Every line below that holds the string "runs" must be copied.

(Stored data)
──────
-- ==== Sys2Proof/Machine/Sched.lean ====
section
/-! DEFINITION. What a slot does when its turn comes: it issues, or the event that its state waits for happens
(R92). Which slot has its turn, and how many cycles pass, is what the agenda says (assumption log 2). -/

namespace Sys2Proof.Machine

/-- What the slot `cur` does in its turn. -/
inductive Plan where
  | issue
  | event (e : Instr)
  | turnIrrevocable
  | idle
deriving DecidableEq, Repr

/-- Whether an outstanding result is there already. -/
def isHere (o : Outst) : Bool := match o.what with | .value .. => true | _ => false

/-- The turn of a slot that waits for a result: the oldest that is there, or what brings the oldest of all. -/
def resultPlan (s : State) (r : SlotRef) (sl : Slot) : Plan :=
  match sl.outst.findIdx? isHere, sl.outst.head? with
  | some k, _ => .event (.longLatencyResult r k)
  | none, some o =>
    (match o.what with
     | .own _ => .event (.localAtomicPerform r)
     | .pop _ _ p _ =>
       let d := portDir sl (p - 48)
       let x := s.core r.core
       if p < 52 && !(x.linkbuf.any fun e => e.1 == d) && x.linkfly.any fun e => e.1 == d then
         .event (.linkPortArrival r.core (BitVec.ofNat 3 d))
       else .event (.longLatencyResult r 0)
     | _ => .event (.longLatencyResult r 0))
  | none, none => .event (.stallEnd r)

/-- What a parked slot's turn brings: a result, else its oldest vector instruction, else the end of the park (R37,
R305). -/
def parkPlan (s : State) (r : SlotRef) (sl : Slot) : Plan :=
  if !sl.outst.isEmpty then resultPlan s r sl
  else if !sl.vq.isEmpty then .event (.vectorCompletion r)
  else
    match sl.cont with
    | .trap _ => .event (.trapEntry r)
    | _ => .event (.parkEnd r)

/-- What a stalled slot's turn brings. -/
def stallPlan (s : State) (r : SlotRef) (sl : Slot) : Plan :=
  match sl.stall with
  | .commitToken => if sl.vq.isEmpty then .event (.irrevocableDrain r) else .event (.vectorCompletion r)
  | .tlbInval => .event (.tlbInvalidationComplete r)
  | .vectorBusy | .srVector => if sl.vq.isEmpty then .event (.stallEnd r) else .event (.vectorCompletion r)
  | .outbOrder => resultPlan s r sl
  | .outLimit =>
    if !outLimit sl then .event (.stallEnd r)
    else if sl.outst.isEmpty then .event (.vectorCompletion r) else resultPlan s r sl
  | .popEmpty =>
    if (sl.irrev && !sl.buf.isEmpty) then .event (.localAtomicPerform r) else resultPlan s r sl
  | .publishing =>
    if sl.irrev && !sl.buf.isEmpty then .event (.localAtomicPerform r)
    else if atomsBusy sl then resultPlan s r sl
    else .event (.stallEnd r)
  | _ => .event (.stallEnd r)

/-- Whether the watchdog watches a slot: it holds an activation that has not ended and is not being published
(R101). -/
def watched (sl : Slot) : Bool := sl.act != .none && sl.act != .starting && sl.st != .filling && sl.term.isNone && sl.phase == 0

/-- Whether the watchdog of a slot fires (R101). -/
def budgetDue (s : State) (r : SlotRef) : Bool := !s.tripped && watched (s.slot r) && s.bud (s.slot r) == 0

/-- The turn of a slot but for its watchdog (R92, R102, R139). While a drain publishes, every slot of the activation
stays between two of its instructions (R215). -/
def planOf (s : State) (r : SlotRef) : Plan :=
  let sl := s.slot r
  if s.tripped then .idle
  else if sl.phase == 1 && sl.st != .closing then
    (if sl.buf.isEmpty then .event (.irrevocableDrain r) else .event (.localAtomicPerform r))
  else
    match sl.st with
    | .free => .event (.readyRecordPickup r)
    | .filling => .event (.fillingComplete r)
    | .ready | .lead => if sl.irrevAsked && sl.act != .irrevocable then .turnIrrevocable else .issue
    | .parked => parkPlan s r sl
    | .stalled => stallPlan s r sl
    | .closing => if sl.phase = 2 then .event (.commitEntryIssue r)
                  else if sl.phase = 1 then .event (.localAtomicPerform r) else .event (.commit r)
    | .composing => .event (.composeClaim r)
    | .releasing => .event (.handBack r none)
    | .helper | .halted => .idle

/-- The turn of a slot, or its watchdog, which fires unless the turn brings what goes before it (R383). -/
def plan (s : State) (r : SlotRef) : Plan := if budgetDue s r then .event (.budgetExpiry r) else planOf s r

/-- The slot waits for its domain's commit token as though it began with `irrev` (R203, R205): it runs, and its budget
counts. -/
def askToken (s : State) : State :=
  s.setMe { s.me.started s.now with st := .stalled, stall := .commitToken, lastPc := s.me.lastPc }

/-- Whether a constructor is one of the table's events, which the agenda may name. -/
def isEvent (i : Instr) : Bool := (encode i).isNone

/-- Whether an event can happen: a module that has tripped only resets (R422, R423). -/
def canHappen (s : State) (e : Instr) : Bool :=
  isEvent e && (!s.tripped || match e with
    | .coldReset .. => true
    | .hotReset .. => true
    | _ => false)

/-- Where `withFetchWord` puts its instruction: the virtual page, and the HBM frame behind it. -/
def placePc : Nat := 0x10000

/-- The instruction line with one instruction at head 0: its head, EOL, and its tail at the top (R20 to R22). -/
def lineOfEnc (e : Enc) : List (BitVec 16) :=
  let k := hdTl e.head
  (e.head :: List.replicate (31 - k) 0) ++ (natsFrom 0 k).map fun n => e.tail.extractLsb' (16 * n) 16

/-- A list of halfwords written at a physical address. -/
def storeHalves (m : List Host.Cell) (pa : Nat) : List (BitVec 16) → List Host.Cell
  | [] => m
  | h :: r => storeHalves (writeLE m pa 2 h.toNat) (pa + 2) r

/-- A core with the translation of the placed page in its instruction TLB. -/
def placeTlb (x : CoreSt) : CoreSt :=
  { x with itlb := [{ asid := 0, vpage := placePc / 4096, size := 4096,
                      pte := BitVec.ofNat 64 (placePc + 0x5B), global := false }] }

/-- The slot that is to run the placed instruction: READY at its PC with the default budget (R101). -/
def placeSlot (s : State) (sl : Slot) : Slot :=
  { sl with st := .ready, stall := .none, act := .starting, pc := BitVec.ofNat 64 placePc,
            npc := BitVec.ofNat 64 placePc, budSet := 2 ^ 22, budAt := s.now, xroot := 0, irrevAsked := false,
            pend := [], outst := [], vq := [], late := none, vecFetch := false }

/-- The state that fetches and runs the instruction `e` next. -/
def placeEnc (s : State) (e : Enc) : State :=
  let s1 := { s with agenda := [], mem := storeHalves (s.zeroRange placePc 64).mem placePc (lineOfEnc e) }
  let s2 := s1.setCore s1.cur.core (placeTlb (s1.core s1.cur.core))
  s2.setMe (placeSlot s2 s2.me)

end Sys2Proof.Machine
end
──────
WRITTEN ANSWER:
/-- The slot waits for its domain's commit token as though it began with `irrev` (R203, R205): it runs, and its budget
/-- The state that fetches and runs the instruction `e` next. -/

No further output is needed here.